Pre-trained Vision-language (VL) models, such as CLIP, have shown significant generalization ability to downstream tasks, even with minimal fine-tuning. While prompt learning has emerged as an effective strategy to adapt pre-trained VL models for downstream tasks, current approaches frequently encounter severe overfitting to specific downstream data distributions. This overfitting constrains the original behavior of the VL models to generalize to new domains or unseen classes, posing a critical challenge in enhancing the adaptability and generalization of VL models. To address this limitation, we propose Style-Pro, a novel style-guided prompt learning framework that mitigates overfitting and preserves the zero-shot generalization capabilities of CLIP. Style-Pro employs learnable style bases to synthesize diverse distribution shifts, guided by two specialized loss functions that ensure style diversity and content integrity. Then, to minimize discrepancies between unseen domains and the source domain, Style-Pro maps the unseen styles into the known style representation space as a weighted combination of style bases. Moreover, to maintain consistency between the style-shifted prompted model and the original frozen CLIP, Style-Pro introduces consistency constraints to preserve alignment in the learned embeddings, minimizing deviation during adaptation to downstream tasks. Extensive experiments across 11 benchmark datasets demonstrate the effectiveness of Style-Pro, consistently surpassing state-of-the-art methods in various settings, including base-to-new generalization, cross-dataset transfer, and domain generalization.

Paper Structure

This paper contains 15 sections, 12 equations, 3 figures, 5 tables.

Figures (3)

  • Figure 1: Illustration of the proposed style shift learning approach. Simply mixing feature statistics zhou2021domainwang2022feature from the source domain does not generate styles sufficiently distinct from the source domain. Style-Pro addresses this by employing a learnable set of style bases to synthesize style bases beyond the source domain. Furthermore, mapping unseen styles into the style representation space as a weighted combination of these style bases reduces the discrepancy between unseen domains and the source domain.
  • Figure 2: Overview of the proposed Style-Pro framework.

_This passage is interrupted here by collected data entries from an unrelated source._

/-- A block released (R415, R425): a dequeue in the sense of R414. -/
def State.releaseBlock (s : State) (k : Nat) (batch : BitVec 32) : State :=
  match s.queue? k with
  | none => s
  | some q =>
    let s := s.setQueue k { q with blocks := q.blocks.map (fun b =>
      if b.batch = batch ∧ b.st = .closed then { b with released := true } else b) }
    (s.updX q.ctx (fun x => { x with deqAt := s.cycle })).settleQueue k

/-- The end of a launch, and the release of the block it consumed (R415). -/
def State.finishLaunch (s : State) (lid : Nat) : State :=
  let s := s.settleLaunch lid
  match s.launch? lid with
  | some l =>
    if l.st = .ended then
      let s := { s with ham := { s.ham with launches := merase s.ham.launches lid } }
      match l.block with
      | some (k, _, batch) => s.releaseBlock k (batch.setWidth 32)
      | none => s
    else s
  | none => s

/-! ## Claims and commits of the queue instructions and the Sieve -/

/-- A claim at an active queue, written back (R412, R414). (DEDUCED, log entry 35) -/
def State.claimOn (s : State) (k who : Nat) : Claim × State :=
  match s.queue? k with
  | none => (.full, s)
  | some q =>
    let r := q.claim (s.queueDesc q) who
    (r.1, (s.setQueue k r.2).syncQueue k)

/-- A claim's record committed: in its slot, or in the overflow region (R413, R414). -/
def State.commitOn (s : State) (k : Nat) (c : Claim) (rec : List Byte) : State :=
  match c with
  | .slot no off => (s.commitSlot k no off rec).settleQueue k
  | .full => s
  | .ovf i =>
    match s.queue? k with
    | none => s
    | some q =>
      let s := s.ctxWrite q.ctx (ovfAddr (s.queueDesc q) q.live i) (rec.set 5 (rec.getD 5 0 &&& 0xFE))
      let s := s.setQueue k { q with ovf := q.ovf.map (fun (x : Nat × Nat × Bool) => if x.1 = i then (i, x.2.1, true) else x) }
      s.settleQueue k

/-- A record that enters a block late, or the overflow on its way to one, is noted there, for QFLUSH (R413, R426). -/
def State.noteLate (s : State) (k : Nat) (c : Claim) : State :=
  match c, s.queue? k with
  | .slot no _, some q => s.setQueue k { q with blocks := q.blocks.map (fun (x : Block) => if x.no = no then { x with lateIn := true } else x) }
  | .ovf i, some q => s.setQueue k { q with lateOvf := q.lateOvf ++ [i] }
  | _, _ => s

/-- Whether a claim by a sender in the open block would steal, in a cycle in which the flush timer closes that block: it has run
out, and no claimed slot is uncommitted or CTO cycles more have passed (R412, R413, E1). -/
def RQueue.racing (q : RQueue) (d : QDesc) (snd now cto : Nat) : Bool :=
  decide (q.live.ovfCount = 0) && !d.nosteal && decide ((q.live.hdrs.getD snd (0, 0)).2 = 0) && decide (d.t ≤ q.live.pool) &&
    q.blocks.any (fun b => b.st == .opened && b.freed.isEmpty &&
      (match b.timer with
        | some t => decide (q.live.timer ≠ 0) && decide (t + q.live.timer ≤ now) &&
            (b.claims.all (fun c => c.2.2) || decide (t + q.live.timer + cto ≤ now))
        | none => false))

/-- A record whose claim raced with the close of its block: it lands in that block, which closes then, or LATE in a later one
(R413, R521). (DEDUCED, log entry 48) -/
def State.commitRaced (s : State) (k no off who : Nat) (rec : List Byte) : State :=
  let here := ((s.commitSlot k no off rec).closeBlock k no).settleQueue k
  let t := s.closeBlock k no
  let t := match t.queue? k with
    | some q => t.setQueue k { q with lates := q.lates.dropLast }
    | none => t
  match t.claimOn k who with
  | (.full, _) => here
  | (c, u) => if s.pick 0x601 2 = 0 then here else (u.noteLate k c).commitOn k c rec

/-! ## Step tables (R429 to R432) -/

/-- The first bad byte of a step record at offset `r` (R431). -/
def stepRecBad (h : List Byte) (r : Nat) : Option Nat :=
  if 16 ≤ byteAt h (r + 21) then some (r + 21)
  else match nonzeroIn h (r + 22) (r + 23) with
  | some i => some i
  | none => if 31 < byteAt h (r + 24) then some (r + 24) else nonzeroIn h (r + 25) (r + 31)

/-- The first bad byte of a step header and its records (R430, R431). -/
def stepHeaderBad (h : List Byte) (width : Nat) : Option Nat :=
  if field h 0 2 ≠ width then some 0
  else if 2 ≤ byteAt h 2 then some 2
  else if byteAt h 3 ≠ 0 then some 3
  else if field h 8 8 % 16 ≠ 0 then some 8
  else match nonzeroIn h 16 63 with
  | some i => some i
  | none => (List.range width).findSome? (fun m => stepRecBad h (64 + 32 * m))

/-- The domains of a domain table (R432). -/
def stepDomains (tab : List Byte) : SMap Domain :=
  (List.range 32).filterMap (fun d =>
    let e := tab.drop (16 * d)
    if field e 2 2 = 0 then none
    else some (d, { first := field e 0 2, count := field e 2 2, stride := field e 4 2, bar := { count := field e 2 2 } }))

/-- The first bad byte of a domain table (R432). Members at or beyond the width, in a lower domain as well, or missing from
the domain their record names are bad at the entry's first byte. (DESIGN CHOICE, log entry 62) -/
def stepTableBad (tab : List Byte) (width : Nat) (named : List Nat) : Option Nat :=
  let doms := stepDomains tab
  let bad := fun (d : Nat) =>
    let e := tab.drop (16 * d)
    let holds := fun (m : Nat) => (mfind doms d).any (fun x => (x.rank m).isSome)
    let used := decide (field e 2 2 ≠ 0)
    let open' := used && decide (field e 4 2 = 0)
    if used && decide (width ≤ field e 0 2 + (field e 2 2 - 1) * field e 4 2) then some (16 * d)
    else if !open' && (List.range width).any (fun m => holds m && doms.any (fun y => decide (y.1 < d) && (y.2.rank m).isSome))
    then some (16 * d)
    else if !open' && ((List.range width).zip named).any (fun x => x.2 == d && !holds x.1) then some (16 * d)
    else if open' then some (16 * d + 4)
    else (nonzeroIn e 6 15).map (16 * d + ·)
  (List.range 32).findSome? bad

/-- The step tables of a launch as dispatch reads them, or the KIND and offset of what is malformed (R429); a table that
cannot be read is malformed at offset 0. -/
def State.readPlan (s : State) (ctx : Nat) (lpb : List Byte) : Except (Nat × Nat) StepPlan × State :=
  let w := lpbWidth lpb
  match s.ctxBytes ctx (lpbStep lpb) (64 + 32 * w) with
  | (none, s) => (.error (12, 0), s)
  | (some h, s) =>
    match stepHeaderBad h w with
    | some off => (.error (12, off), s)
    | none =>
      match s.ctxBytes ctx (field h 8 8) 512 with
      | (none, s) => (.error (13, 0), s)
      | (some tab, s) =>
        let recs := (List.range w).map (fun m =>
          let x := field h (64 + 32 * m + 16) 8
          (byteAt h (64 + 32 * m + 24), if bitsOf x 43 36 = 0 then 16 else bitsOf x 43 36))
        match stepTableBad tab w (recs.map Prod.fst) with
        | some off => (.error (13, off), s)
        | none => (.ok {
            strict := bitOf (byteAt h 2) 0, timeout := if field h 4 4 = 0 then 0x100000 else field h 4 4
            doms := stepDomains tab, recs := recs }, s)

/-! ## Dispatch -/

/-- A launch held for its dependences is dispatched when they are met and its context may be served (R401, R416, R463): its
count is fixed, a step-mode launch's tables are read (R429), its ranges are set, and one of zero tasks completes at once
(R406). The die of a one-die shape is the one a merged launch stands at (R410), otherwise a free choice. -/
def State.dispatch (s : State) (lid : Nat) : State :=
  match s.launch? lid with
  | none => s
  | some l =>
    if l.st ≠ .held ∨ s.launchBlocked l ∨ (s.getX l.ctx).stage ≠ 0 ∨ (s.getX l.ctx).exh ≠ 0 then s
    else
      let (count, s) :=
        if l.dropped then (0, s)
        else if lpbIndirect l.lpb then
          match s.ctxBytes l.ctx (lpbIndAddr l.lpb) 4 with
          | (some b, s) => (leNat b, s)
          | (none, s) => (0, s)
        else if l.ptrs = [] then (lpbCount l.lpb, s) else (l.ptrs.length, s)
      let ready := fun (s : State) (n : Nat) (plan : Option StepPlan) => (s.updL lid (fun l => { l with
          st := .ready, count := n, since := s.cycle, placeAt := s.cycle, plan := plan
          ranges := if l.dropped then [] else splitRanges (lpbShape l.lpb) n (l.die.getD (s.pick 0x200 4)) })).finishLaunch lid
      if lpbStep l.lpb = 0 ∨ l.dropped then ready s count none
      else if count ≠ 1 then ready (s.badLpb l.ctx l.lpb 8) 0 none
      else match s.readPlan l.ctx l.lpb with
        | (.ok plan, s) => ready s 1 (some plan)
        | (.error x, s) => ready ((s.scopeFail l.ctx (lpbScope l.lpb)).formatRecord l.ctx x.1 x.2) 0 none

end Sys2Proof.Machine
end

Style-Pro introduces a style-guided prompt learning framework, incorporating a novel style shift learning approach in the feature space through a learnable set of style bases. Unseen styles are mapped into the style representation space as a weighted combination of style bases, reducing style discrepancies and improving performance on OOD data. Furthermore, Style-Pro ensures consistency between the embeddings of the prompted and frozen models during adaptation, which facilitates fine-tuning of CLIP while preserving its generalization capabilities.
  • Figure 3: (a) Ablation study on style shift learning at different layers of the vision encoder. (b) Ablation study on the impact of the number of learnable style bases.